**To do**
Write out again, exactly, the lines below starting at the one with "let det := min detected b.count" and ending at the one with "let s := if b.live".

*** Opening Provided entries ***

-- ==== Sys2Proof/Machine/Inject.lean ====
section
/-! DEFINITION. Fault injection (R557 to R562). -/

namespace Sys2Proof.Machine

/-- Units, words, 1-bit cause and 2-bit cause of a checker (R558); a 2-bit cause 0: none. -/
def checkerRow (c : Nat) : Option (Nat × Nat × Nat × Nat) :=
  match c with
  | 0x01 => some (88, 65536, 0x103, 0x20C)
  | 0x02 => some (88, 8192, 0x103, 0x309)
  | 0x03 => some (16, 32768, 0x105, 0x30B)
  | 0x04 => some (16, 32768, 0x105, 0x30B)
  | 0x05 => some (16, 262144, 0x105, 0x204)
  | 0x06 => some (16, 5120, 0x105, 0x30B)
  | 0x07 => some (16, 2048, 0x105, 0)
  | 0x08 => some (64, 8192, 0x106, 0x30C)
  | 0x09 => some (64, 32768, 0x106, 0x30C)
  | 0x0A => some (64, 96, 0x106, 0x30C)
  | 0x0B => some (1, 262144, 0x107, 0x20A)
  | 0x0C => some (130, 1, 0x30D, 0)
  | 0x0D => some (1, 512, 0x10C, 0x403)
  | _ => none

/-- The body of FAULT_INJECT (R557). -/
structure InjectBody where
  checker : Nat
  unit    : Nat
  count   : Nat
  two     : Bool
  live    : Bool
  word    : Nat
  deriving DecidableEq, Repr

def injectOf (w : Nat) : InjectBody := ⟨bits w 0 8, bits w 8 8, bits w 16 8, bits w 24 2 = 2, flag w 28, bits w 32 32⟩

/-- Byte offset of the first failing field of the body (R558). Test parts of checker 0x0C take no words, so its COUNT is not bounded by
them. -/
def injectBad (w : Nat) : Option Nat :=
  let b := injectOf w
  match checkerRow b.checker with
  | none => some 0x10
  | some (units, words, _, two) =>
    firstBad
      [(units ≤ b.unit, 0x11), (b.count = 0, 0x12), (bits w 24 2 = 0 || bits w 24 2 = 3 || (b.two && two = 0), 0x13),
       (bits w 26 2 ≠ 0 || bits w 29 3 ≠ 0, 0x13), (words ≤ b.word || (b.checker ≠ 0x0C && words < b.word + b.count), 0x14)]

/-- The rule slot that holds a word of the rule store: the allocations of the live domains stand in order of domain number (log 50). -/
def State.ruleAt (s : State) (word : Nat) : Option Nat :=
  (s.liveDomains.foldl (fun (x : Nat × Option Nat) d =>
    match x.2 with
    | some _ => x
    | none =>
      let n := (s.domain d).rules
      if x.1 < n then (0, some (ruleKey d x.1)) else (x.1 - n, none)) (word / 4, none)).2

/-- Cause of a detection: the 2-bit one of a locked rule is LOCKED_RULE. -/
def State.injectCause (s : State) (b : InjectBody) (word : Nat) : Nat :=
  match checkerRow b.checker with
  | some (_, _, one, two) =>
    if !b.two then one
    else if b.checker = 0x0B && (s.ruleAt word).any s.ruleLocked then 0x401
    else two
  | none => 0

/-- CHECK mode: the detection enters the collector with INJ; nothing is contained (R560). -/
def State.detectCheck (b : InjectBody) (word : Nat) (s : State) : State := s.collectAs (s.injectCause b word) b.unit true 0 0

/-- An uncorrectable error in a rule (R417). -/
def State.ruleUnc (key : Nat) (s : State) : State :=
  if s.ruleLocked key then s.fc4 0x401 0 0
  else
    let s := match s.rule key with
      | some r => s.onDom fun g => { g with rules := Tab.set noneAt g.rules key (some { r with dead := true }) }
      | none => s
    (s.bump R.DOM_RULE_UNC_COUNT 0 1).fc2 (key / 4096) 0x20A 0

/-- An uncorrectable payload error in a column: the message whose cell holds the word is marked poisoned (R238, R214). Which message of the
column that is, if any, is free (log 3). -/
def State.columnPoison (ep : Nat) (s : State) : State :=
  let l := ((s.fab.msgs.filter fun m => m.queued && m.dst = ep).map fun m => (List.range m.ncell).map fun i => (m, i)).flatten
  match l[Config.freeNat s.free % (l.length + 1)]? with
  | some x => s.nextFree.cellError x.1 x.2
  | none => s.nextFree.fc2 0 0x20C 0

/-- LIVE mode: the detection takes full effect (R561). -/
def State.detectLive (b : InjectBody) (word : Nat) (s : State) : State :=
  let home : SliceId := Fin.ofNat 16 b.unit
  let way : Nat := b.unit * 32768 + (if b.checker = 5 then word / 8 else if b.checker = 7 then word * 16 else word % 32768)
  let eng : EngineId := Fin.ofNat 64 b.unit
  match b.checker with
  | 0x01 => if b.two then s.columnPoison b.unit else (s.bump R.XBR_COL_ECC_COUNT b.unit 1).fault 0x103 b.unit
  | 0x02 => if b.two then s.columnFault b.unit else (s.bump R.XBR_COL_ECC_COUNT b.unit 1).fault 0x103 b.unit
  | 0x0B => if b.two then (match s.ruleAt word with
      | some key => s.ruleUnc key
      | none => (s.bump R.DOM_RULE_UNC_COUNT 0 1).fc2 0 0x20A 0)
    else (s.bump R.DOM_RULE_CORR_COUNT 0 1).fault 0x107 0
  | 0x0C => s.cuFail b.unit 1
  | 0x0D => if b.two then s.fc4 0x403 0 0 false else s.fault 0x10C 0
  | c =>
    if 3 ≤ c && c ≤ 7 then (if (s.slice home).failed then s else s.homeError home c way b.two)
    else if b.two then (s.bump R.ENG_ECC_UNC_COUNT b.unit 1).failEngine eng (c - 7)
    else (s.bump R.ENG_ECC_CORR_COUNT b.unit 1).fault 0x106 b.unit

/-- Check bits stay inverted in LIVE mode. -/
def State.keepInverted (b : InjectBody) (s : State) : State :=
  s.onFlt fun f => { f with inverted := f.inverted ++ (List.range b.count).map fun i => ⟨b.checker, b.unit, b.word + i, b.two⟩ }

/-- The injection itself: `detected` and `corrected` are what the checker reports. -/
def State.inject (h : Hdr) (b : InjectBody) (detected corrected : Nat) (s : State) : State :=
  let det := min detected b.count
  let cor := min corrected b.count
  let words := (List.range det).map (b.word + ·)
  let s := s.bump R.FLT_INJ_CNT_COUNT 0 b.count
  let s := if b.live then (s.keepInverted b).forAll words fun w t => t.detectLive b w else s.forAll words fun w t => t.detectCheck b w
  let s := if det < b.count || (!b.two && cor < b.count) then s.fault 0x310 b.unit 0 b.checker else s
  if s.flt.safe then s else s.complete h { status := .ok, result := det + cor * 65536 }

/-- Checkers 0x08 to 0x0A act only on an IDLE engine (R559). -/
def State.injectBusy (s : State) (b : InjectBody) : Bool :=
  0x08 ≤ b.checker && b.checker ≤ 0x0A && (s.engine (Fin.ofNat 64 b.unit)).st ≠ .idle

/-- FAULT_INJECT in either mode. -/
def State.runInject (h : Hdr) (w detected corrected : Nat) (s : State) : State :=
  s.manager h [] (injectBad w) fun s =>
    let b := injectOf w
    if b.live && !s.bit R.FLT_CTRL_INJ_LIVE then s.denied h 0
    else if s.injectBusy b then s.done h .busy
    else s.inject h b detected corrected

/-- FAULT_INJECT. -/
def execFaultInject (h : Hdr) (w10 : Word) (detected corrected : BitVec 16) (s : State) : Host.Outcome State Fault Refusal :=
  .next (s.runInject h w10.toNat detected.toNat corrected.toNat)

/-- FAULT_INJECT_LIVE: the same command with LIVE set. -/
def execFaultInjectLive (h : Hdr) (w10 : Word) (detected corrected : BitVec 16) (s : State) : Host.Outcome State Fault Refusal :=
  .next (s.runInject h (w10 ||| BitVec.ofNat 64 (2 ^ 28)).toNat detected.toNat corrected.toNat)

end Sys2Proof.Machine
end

*** Closing Provided entries ***

**Answer space**
  let det := min detected b.count
  let cor := min corrected b.count
  let words := (List.range det).map (b.word + ·)
  let s := s.bump R.FLT_INJ_CNT_COUNT 0 b.count
  let s := if b.live then (s.keepInverted b).forAll words fun w t => t.detectLive b w else s.forAll words fun w t => t.detectCheck b w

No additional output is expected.